Later that night, there was a terrible storm, one of the hundreds of storms that regularly flooded the city until Brezhnev dammed the Neva River in the 1970s. Sometime after midnight the air changed from a caress to a claw. The waiting winter cold rolled in, making the Neva thrash in her canals like a sick man upon a pillow. The howling wind and rain and wicked waves stalked thief-like through the empty streets, creeping under doors and through partially opened windows, breaking up the bridges and sweeping out the foundations like coffins from sodden graveyards.

My father, exhausted from his journey through the centuries, slept through it all, until the wraith like figure of Count Poniatowski in a nightshirt bent over his bed and inadvertently dripped candle wax on his forehead. “You must help me!” He cried. “It was so warm, I left the window open, and now she is gone. I've searched the entire house. She is out there in this storm. Please help me."

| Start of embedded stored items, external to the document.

/-! The byte view of the frames (R35). -/

/-- Byte `i` of a frame read is the byte that stands at its address. -/
theorem byteOf_readFrame (m : Memory) (addr i : Nat) (hi : i < 4) :
    byteOf (readFrame m addr) i = readByte m (addr + i) := by
  have hbytes := bytesOf_be32 (readByte m addr) (readByte m (addr + 1)) (readByte m (addr + 2)) (readByte m (addr + 3))
  simp only [bytesOf, List.cons.injEq, and_true] at hbytes
  obtain ⟨h0, h1, h2, h3⟩ := hbytes
  match i, hi with
  | 0, _ => exact h0
  | 1, _ => exact h1
  | 2, _ => exact h2
  | 3, _ => exact h3

theorem byteAt_eq_byteOf_txw (s : State) (i : Nat) (hi : i < 4) : s.byteAt i = byteOf s.txw i := by
  have h := byteOf_readFrame s.frameBuffer Config.txBase i hi
  rw [show Config.txBase + i = i from Nat.zero_add i] at h
  exact h.symm

theorem byteAt_eq_byteOf_rxw (s : State) (i : Nat) (hi : i < 4) : s.byteAt (4 + i) = byteOf s.rxw i :=
  (byteOf_readFrame s.frameBuffer Config.rxBase i hi).symm

/-- Bit `j` of byte `i` stands in the word where the byte's slice begins, `j` bits up. -/
theorem getLsbD_byteOf (w : Word) (i j : Nat) (hj : j < 8) : (byteOf w i).getLsbD j = w.getLsbD (24 - 8 * i + j) := by
  simp [byteOf, hj]

/-- A field that lies inside byte `i` is the word's field at the byte's slice. -/
theorem extractLsb'_byteOf (w : Word) (i lo len : Nat) (h : lo + len ≤ 8) :
    (byteOf w i).extractLsb' lo len = w.extractLsb' (24 - 8 * i + lo) len := by
  ext j hj
  rw [BitVec.getElem_extractLsb', BitVec.getElem_extractLsb', getLsbD_byteOf w i (lo + j) (by omega), Nat.add_assoc]

/-- The value field crosses two byte borders: the low five bits of byte 1, byte 2, the top three bits of byte 3. -/
theorem valueSlice_eq_append (w : Word) :
    w.extractLsb' 5 16 = (byteOf w 1).extractLsb' 0 5 ++ byteOf w 2 ++ (byteOf w 3).extractLsb' 5 3 := by
  have hupper : w.extractLsb' 16 5 ++ w.extractLsb' 8 8 = w.extractLsb' 8 13 :=
    BitVec.extractLsb'_append_extractLsb'_eq_extractLsb' rfl
  have hvalue : w.extractLsb' 8 13 ++ w.extractLsb' 5 3 = w.extractLsb' 5 16 :=
    BitVec.extractLsb'_append_extractLsb'_eq_extractLsb' rfl
  rw [extractLsb'_byteOf w 1 0 5 (by decide), extractLsb'_byteOf w 3 5 3 (by decide), ← hvalue, ← hupper]
  rfl

/-- Settles O6: each byte is a slice of its word, so a field of the word is that field of the byte it lies in. -/
theorem byteViewOfFrames : Obligations.ByteViewOfFrames := by
  intro s
  have htx := byteAt_eq_byteOf_txw s
  have hrx := byteAt_eq_byteOf_rxw s
  refine ⟨fun i hi => ⟨htx i hi, hrx i hi⟩, ?_, ?_, ?_, ?_, ?_⟩
  · rw [htx 0 (by decide), getLsbD_byteOf s.txw 0 7 (by decide)]
  · rw [htx 3 (by decide), getLsbD_byteOf s.txw 3 0 (by decide)]
  · rw [htx 1 (by decide), extractLsb'_byteOf s.txw 1 1 7 (by decide)]
  · rw [hrx 0 (by decide), extractLsb'_byteOf s.rxw 0 5 3 (by decide)]
  · rw [hrx 1 (by decide), hrx 2 (by decide), hrx 3 (by decide), valueSlice_eq_append]

/-! The register address map (R37). -/

/-- An address is enumerated exactly when it stands in the table's address column. -/
theorem isEnumerated_iff_mem (a : Addr) : isEnumerated a = true ↔ a ∈ enumeratedRegs.map regAddr := by
  simp only [isEnumerated, List.any_eq_true, beq_iff_eq, List.mem_map]

/-- The enumerated set leaves no register of the model out. -/
theorem mem_enumeratedRegs (r : SensorReg) : r ∈ enumeratedRegs := by
  cases r <;> decide

/-- Settles O15: the address column is the nine addresses, and the table's rows are read off the model's. -/
theorem sensorRegisterMap : Obligations.SensorRegisterMap :=
  ⟨isEnumerated_iff_mem, rfl, mem_enumeratedRegs⟩

end Sys2Proof.Machine

/-! Proofs of the family 30_encoding.md: the host operation word (R60 to R66), the program check (R62, R64), the command
word (R51 to R55), the response frame (R56 to R59), and the round trips of the three formats. -/

namespace Sys2Proof.Machine

/-! The host operation word (R60, R61, R63). -/

/-- An operation word is its two fields. -/
theorem opField_append_opAddrField (b : Byte) : opField b ++ opAddrField b = b :=
  (BitVec.extractLsb'_append_extractLsb'_eq_extractLsb' rfl).trans BitVec.extractLsb'_eq_self

@[simp] theorem opField_append (op : BitVec 2) (a : Addr) : opField (op ++ a) = op := BitVec.extractLsb'_append_eq_left

@[simp] theorem opAddrField_append (op : BitVec 2) (a : Addr) : opAddrField (op ++ a) = a :=
  BitVec.extractLsb'_append_eq_right

/-- The mask of R61 keeps the `op` field alone. -/
theorem and_opMask (b : Byte) : b &&& 0xC0#8 = opField b ++ 0#6 := by
  calc b &&& 0xC0#8 = (opField b ++ opAddrField b) &&& (0b11#2 ++ 0#6) := by rw [opField_append_opAddrField]; rfl
    _ = (opField b &&& BitVec.allOnes 2) ++ (opAddrField b &&& 0#6) := BitVec.and_append
    _ = opField b ++ 0#6 := by rw [BitVec.and_allOnes, BitVec.and_zero]

/-- Match and mask of R61 select one value of `op`. -/
theorem and_opMask_eq_iff (b : Byte) (op : BitVec 2) : b &&& 0xC0#8 = op ++ 0#6 ↔ opField b = op := by
  rw [and_opMask, BitVec.append_left_inj]

theorem opField_cases (b : Byte) : opField b = 0b00 ∨ opField b = 0b01 ∨ opField b = 0b10 ∨ opField b = 0b11 := by
  generalize opField b = op
  revert op
  decide

theorem decodeHostOp_idle {b : Byte} (h : opField b = 0b00) : decodeHostOp b = .idle := by
  simp [decodeHostOp, h]

theorem decodeHostOp_frame {b : Byte} (h : opField b = 0b01) : decodeHostOp b = .frame (opAddrField b) := by
  simp [decodeHostOp, h]

theorem decodeHostOp_decode {b : Byte} (h : opField b = 0b10) : decodeHostOp b = .decode := by
  simp [decodeHostOp, h]

theorem decodeHostOp_rsvd {b : Byte} (h : opField b = 0b11) : decodeHostOp b = .rsvd := by
  simp [decodeHostOp, h]

@[simp] theorem opField_frameOpWord (a : Addr) : opField (frameOpWord a) = 0b01 := opField_append 0b01 a

@[simp] theorem opAddrField_frameOpWord (a : Addr) : opAddrField (frameOpWord a) = a := opAddrField_append 0b01 a

@[simp] theorem decodeHostOp_frameOpWord (a : Addr) : decodeHostOp (frameOpWord a) = .frame a := by
  rw [decodeHostOp_frame (opField_frameOpWord a), opAddrField_frameOpWord]

/-- The operation word of `FRAME a` as the assembler's table writes it (R65). -/
theorem frameOpWord_eq_or (a : Addr) : frameOpWord a = 0x40#8 ||| a.zeroExtend 8 := by
  rw [frameOpWord, BitVec.append_def, BitVec.setWidth'_eq]
  rfl

/-- Settles O46: match and mask select the value of `op`, and the encoder's operation words are the canonical ones. -/
theorem hostOperationTable : Obligations.HostOperationTable := by
  refine ⟨fun b => ⟨fun h => ?_, fun h => ?_, fun h => ?_, fun h => ?_⟩, rfl, rfl, rfl, fun a => ?_, rfl, rfl⟩
  · exact decodeHostOp_idle ((and_opMask_eq_iff b 0b00).mp h)
  · exact decodeHostOp_frame ((and_opMask_eq_iff b 0b01).mp h)
  · exact decodeHostOp_decode ((and_opMask_eq_iff b 0b10).mp h)
  · exact decodeHostOp_rsvd ((and_opMask_eq_iff b 0b11).mp h)
  · rw [encode, frameOpWord_eq_or]

/-- No operation word stands for an ill-formed term: the two ill-formed rows are of the other formats. -/
theorem decodeHostOp_wellFormed (b : Byte) : (decodeHostOp b).wellFormed = true := by
  rcases opField_cases b with h | h | h | h
  · rw [decodeHostOp_idle h]; rfl
  · rw [decodeHostOp_frame h]; rfl
  · rw [decodeHostOp_decode h]; rfl
  · rw [decodeHostOp_rsvd h]; rfl

/-- Settles O38: the step takes the operation off the host's list and runs what its byte decodes to. -/
theorem stepRunsThePresentedOperation : Obligations.StepRunsThePresentedOperation := fun s b rest =>
  ⟨rfl, decodeHostOp_wellFormed b, step_cons { s with program := .op b :: rest } (.op b) rest rfl⟩

/-! The assembler's lines (R65, R66). -/

/-- A `FRAME` line of any operand, as the table writes its operation word. -/
theorem assemble_frame (x : RegOperand) : assemble (.frame x) = [.op (0x40#8 ||| (operandAddr x).zeroExtend 8)] := by
  rw [assemble, frameOpWord_eq_or]

/-- `READREG` is its three steps (R66). -/
theorem assemble_readReg (x : RegOperand) (r : Word) :
    assemble (.readReg x r) = assemble (.frame x) ++ [.xfer r] ++ assemble .decode := rfl

/-- Settles O54: each line is the operation word or the step of its row of the table. -/
theorem assemblerLines : Obligations.AssemblerLines := by
  refine ⟨rfl, rfl, rfl, rfl, fun a => assemble_frame (.number a), fun b0 b1 b2 b3 => ?_, fun a r => ?_, assemble_readReg⟩
  · exact ⟨be32 b0 b1 b2 b3, rfl, bytesOf_be32 b0 b1 b2 b3⟩
  · rw [assemble_readReg, assemble_frame]
    rfl

/-! The program check (R62, R64; log entries 3 and 4). -/

/-- What the program check says of one step of the host. -/
def stepRefusal : HostStep → Option IllFormed
  | .op b => (decodeHostOp b).outOfContract
  | .xfer _ => none
  | .reset => none

theorem stepRefusal_eq_some_iff (e : HostStep) (why : IllFormed) :
    stepRefusal e = some why ↔ ∃ b, e = .op b ∧ (decodeHostOp b).outOfContract = some why := by
  cases e <;> simp [stepRefusal]

theorem forall_mem_stepRefusal_eq_none_iff (p : List HostStep) :
    (∀ e ∈ p, stepRefusal e = none) ↔ ∀ b, .op b ∈ p → (decodeHostOp b).outOfContract = none := by
  constructor
  · exact fun h b hb => h _ hb
  · intro h e he
    cases e with
    | op b => exact h b he
    | xfer r => rfl
    | reset => rfl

Outside, the wind tore at their hair and clothing. Frigid water gushed out of the canals and numbed their feet. People driven from their ground-floor beds ran through the streets, scrambling over each other to get to higher ground. But Poniatowski did not seem to feel the sting of the sleet on his face. His eyes were fixed on a single spot on the embankment, where a beautiful willow swayed in the midst of a broken pile of pleasure boats. There, perched on a bobbing limb, was a luminous white speck, a ghostly flutter of wing. And then a wave came down upon the tree, and the speck was gone.